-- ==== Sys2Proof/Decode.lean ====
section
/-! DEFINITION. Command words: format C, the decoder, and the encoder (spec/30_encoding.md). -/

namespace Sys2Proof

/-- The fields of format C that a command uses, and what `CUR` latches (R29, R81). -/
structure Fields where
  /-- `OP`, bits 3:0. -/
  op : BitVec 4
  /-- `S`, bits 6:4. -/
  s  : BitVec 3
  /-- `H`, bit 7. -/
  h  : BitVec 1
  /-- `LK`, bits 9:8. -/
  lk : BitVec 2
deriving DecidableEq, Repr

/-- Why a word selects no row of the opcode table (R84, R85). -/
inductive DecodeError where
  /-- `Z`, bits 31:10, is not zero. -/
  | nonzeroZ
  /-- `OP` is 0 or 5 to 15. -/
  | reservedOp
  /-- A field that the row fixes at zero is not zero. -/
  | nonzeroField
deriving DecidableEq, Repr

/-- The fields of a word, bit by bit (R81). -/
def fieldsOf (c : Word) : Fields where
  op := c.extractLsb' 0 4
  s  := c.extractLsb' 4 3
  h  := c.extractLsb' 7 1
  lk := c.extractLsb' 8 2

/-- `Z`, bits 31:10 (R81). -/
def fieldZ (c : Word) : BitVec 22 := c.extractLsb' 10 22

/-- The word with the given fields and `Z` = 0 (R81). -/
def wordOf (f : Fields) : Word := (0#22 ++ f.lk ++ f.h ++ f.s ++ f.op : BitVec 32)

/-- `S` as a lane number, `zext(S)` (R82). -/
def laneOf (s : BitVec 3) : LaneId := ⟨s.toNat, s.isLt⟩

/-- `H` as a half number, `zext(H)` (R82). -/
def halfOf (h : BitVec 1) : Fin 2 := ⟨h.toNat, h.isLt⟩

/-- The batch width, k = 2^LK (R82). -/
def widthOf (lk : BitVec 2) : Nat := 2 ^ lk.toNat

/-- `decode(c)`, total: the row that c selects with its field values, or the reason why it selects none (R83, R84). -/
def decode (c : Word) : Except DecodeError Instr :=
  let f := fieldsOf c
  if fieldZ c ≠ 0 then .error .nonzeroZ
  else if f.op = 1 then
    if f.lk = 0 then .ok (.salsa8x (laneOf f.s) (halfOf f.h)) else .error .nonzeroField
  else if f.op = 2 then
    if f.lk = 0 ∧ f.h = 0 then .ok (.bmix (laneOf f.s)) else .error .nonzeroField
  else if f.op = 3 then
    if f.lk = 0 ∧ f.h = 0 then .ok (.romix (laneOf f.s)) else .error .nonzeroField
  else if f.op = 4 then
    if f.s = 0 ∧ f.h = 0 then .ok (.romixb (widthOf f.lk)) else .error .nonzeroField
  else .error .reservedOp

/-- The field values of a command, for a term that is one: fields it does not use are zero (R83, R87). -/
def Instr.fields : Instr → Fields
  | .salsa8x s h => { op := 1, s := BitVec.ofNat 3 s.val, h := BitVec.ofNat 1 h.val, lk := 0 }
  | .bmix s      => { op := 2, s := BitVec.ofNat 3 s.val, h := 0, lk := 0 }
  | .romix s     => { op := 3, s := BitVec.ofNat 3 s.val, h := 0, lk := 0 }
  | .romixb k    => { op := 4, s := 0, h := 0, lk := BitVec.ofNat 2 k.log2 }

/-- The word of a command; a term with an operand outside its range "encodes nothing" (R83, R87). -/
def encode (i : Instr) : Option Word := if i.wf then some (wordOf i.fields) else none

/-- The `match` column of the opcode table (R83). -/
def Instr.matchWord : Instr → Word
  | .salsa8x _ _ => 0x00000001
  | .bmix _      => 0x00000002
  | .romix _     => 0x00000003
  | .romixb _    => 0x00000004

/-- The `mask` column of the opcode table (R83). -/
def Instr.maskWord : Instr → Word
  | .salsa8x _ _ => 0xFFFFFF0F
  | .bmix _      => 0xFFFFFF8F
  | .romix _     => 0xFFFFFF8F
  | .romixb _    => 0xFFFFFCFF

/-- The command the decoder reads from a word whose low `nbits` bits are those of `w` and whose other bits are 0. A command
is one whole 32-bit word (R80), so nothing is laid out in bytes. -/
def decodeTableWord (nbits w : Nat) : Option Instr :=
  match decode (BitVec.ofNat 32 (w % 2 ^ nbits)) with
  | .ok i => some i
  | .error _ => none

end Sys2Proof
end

════

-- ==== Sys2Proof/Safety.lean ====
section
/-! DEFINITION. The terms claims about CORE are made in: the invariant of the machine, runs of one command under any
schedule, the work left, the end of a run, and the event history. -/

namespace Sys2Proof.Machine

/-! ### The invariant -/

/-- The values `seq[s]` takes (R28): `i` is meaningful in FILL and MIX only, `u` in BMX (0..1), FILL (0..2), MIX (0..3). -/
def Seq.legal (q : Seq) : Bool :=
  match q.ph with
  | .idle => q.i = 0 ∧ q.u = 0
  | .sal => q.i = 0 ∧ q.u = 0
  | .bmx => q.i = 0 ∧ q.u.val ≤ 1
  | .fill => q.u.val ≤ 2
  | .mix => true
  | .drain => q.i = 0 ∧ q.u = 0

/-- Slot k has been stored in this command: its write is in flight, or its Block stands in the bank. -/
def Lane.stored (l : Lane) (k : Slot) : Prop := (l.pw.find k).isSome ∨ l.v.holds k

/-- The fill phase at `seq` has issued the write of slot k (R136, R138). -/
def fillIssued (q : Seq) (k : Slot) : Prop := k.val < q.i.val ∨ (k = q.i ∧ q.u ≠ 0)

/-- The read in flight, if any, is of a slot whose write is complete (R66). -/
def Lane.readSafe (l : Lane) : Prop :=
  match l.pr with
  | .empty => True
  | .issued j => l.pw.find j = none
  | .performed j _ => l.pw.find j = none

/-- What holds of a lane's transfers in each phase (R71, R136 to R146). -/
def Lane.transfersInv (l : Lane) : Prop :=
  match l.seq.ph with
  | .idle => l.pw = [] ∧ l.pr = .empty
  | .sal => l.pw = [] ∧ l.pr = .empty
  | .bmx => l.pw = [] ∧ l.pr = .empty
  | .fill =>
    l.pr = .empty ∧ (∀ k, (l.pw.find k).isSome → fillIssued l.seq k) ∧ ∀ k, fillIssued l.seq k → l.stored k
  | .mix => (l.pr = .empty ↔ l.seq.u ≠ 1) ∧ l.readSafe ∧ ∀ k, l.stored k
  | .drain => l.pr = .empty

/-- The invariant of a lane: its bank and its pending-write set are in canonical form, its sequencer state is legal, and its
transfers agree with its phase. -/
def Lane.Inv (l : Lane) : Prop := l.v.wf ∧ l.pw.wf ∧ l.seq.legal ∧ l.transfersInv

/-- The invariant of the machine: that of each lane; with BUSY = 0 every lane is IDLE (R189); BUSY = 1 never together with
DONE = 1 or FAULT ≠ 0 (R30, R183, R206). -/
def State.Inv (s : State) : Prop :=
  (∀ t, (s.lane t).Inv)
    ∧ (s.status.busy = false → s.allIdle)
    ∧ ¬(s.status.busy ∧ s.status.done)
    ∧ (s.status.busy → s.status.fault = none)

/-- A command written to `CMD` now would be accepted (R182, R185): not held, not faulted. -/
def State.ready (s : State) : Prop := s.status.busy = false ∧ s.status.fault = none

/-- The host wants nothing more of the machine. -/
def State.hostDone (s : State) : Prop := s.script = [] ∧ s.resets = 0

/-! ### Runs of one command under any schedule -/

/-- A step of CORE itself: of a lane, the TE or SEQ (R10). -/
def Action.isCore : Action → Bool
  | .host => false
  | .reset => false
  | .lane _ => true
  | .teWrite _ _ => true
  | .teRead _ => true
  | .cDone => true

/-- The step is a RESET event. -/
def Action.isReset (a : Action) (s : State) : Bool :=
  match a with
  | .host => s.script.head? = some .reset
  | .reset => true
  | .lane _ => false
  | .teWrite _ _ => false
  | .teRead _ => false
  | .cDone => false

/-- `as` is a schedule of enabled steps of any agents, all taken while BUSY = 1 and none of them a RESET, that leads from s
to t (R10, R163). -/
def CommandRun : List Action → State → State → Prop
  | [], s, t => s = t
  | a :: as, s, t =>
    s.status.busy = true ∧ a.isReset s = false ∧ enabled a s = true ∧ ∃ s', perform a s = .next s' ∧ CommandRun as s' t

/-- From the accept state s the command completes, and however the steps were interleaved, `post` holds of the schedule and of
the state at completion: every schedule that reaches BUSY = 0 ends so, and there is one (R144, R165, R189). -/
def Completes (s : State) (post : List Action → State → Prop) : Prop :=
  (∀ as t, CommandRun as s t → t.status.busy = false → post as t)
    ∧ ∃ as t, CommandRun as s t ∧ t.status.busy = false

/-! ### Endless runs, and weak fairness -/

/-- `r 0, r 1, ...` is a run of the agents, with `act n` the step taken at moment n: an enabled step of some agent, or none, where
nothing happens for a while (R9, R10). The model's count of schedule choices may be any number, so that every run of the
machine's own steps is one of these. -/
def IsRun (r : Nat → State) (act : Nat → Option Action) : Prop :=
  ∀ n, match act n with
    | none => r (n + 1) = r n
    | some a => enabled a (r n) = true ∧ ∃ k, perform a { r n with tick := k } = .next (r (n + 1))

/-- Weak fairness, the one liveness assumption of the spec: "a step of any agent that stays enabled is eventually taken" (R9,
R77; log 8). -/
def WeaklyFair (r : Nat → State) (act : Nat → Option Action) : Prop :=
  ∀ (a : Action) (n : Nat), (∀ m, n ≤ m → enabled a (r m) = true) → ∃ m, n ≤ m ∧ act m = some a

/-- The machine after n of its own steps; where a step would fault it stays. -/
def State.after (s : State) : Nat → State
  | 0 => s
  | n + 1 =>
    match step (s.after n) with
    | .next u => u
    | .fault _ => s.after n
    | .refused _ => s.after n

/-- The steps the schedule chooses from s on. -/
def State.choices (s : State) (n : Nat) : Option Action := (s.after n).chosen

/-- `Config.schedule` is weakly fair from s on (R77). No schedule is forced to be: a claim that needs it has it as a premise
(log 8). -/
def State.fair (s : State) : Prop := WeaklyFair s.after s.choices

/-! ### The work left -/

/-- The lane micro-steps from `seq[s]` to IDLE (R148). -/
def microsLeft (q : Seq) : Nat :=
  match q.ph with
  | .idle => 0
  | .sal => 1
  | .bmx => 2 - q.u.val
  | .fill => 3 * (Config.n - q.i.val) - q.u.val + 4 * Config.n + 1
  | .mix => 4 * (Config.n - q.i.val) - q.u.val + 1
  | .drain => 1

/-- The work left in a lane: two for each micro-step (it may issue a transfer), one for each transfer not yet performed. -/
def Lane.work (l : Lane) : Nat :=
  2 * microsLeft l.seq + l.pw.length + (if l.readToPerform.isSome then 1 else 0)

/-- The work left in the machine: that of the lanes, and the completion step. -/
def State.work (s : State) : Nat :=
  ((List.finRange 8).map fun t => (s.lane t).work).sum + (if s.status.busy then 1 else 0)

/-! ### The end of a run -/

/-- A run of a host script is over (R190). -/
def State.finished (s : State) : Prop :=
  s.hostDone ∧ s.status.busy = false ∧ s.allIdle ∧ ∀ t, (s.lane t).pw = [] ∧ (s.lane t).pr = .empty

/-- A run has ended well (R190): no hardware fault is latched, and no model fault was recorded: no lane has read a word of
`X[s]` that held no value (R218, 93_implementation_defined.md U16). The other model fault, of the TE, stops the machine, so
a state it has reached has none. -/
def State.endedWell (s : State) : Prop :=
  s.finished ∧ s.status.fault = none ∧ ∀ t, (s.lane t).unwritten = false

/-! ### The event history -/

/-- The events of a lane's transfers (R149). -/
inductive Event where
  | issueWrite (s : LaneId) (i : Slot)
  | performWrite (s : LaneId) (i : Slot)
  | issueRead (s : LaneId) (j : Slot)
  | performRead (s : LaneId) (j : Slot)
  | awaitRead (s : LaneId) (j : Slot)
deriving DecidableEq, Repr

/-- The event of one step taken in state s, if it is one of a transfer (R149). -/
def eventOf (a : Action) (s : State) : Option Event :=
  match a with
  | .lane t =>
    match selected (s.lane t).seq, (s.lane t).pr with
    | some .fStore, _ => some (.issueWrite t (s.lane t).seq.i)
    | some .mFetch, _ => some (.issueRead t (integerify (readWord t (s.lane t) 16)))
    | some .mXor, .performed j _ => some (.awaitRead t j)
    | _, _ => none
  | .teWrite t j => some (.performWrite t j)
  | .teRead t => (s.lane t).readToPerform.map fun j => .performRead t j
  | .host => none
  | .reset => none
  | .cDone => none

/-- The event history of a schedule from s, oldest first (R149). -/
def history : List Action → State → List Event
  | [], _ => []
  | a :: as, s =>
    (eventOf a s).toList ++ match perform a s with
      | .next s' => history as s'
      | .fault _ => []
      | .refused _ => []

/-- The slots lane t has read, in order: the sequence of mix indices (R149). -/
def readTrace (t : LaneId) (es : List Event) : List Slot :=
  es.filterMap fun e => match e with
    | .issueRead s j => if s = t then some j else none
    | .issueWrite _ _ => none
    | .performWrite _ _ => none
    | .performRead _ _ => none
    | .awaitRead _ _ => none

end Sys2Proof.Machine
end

════

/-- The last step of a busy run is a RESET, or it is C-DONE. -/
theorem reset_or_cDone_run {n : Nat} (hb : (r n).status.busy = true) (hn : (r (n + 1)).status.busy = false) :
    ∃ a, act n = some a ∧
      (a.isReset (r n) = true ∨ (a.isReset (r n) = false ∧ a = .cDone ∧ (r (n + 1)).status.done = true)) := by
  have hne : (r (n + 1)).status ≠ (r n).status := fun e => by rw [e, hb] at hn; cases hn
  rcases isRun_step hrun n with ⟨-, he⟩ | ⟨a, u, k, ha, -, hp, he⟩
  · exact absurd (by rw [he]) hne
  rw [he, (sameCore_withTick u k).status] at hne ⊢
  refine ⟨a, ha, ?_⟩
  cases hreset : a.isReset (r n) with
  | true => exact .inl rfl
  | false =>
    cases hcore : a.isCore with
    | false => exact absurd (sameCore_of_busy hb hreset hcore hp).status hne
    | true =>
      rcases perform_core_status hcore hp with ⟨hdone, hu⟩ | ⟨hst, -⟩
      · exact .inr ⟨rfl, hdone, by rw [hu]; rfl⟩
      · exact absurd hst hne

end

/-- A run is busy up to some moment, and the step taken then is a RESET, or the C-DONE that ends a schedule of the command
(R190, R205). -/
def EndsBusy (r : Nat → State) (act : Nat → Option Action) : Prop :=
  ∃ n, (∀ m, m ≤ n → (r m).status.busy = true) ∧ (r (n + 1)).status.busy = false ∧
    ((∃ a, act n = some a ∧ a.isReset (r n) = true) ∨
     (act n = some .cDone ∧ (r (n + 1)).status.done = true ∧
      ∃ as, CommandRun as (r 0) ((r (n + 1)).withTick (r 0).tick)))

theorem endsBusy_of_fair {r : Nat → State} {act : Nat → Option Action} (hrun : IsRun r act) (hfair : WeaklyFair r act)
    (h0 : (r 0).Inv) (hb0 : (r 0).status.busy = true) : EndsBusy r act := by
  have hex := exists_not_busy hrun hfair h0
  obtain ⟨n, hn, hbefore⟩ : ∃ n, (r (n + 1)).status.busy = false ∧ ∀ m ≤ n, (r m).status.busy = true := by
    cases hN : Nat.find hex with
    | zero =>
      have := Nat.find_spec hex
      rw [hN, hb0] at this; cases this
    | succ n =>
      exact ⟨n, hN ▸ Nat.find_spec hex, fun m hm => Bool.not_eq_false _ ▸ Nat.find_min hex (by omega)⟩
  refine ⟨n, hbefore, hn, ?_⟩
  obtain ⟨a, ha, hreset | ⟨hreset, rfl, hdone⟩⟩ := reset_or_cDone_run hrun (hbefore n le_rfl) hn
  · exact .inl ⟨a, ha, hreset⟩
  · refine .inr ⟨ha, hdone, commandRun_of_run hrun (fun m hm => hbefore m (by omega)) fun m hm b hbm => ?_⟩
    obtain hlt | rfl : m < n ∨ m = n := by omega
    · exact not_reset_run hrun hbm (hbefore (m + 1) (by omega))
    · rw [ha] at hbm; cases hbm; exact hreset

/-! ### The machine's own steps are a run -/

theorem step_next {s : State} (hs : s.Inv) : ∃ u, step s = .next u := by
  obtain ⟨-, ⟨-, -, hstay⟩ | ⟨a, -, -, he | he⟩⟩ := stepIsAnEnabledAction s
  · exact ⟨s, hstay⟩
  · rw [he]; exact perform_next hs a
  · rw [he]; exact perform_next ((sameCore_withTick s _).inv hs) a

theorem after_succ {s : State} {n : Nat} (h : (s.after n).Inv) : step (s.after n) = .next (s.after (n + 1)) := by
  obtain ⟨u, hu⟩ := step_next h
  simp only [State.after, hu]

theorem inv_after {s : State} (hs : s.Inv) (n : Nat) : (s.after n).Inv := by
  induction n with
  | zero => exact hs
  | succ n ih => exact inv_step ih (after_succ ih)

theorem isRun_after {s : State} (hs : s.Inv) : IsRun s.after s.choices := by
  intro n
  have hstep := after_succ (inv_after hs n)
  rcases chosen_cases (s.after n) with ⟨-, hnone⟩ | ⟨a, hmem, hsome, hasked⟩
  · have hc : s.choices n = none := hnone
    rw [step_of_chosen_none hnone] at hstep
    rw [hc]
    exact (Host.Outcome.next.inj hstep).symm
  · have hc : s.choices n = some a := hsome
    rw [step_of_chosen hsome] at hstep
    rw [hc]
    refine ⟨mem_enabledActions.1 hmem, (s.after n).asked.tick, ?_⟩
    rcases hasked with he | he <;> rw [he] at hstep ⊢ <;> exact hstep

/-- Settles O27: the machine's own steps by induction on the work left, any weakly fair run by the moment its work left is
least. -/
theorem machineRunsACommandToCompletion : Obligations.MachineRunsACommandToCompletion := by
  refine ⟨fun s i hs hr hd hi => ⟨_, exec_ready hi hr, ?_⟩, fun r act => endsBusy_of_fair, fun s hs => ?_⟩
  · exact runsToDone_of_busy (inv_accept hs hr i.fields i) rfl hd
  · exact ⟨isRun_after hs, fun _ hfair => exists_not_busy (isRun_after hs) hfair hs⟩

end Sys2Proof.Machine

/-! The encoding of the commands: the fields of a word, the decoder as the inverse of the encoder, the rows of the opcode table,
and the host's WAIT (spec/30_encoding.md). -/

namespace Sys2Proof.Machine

════

▶ **To do**
Copy out the lines above exactly, beginning at the one that contains "IDLE (R148). -/" and ending at the one that contains "Config.n + 1".

▶ **Worked solution**
/-- The lane micro-steps from `seq[s]` to IDLE (R148). -/
def microsLeft (q : Seq) : Nat :=
  match q.ph with
  | .idle => 0
  | .sal => 1
  | .bmx => 2 - q.u.val
  | .fill => 3 * (Config.n - q.i.val) - q.u.val + 4 * Config.n + 1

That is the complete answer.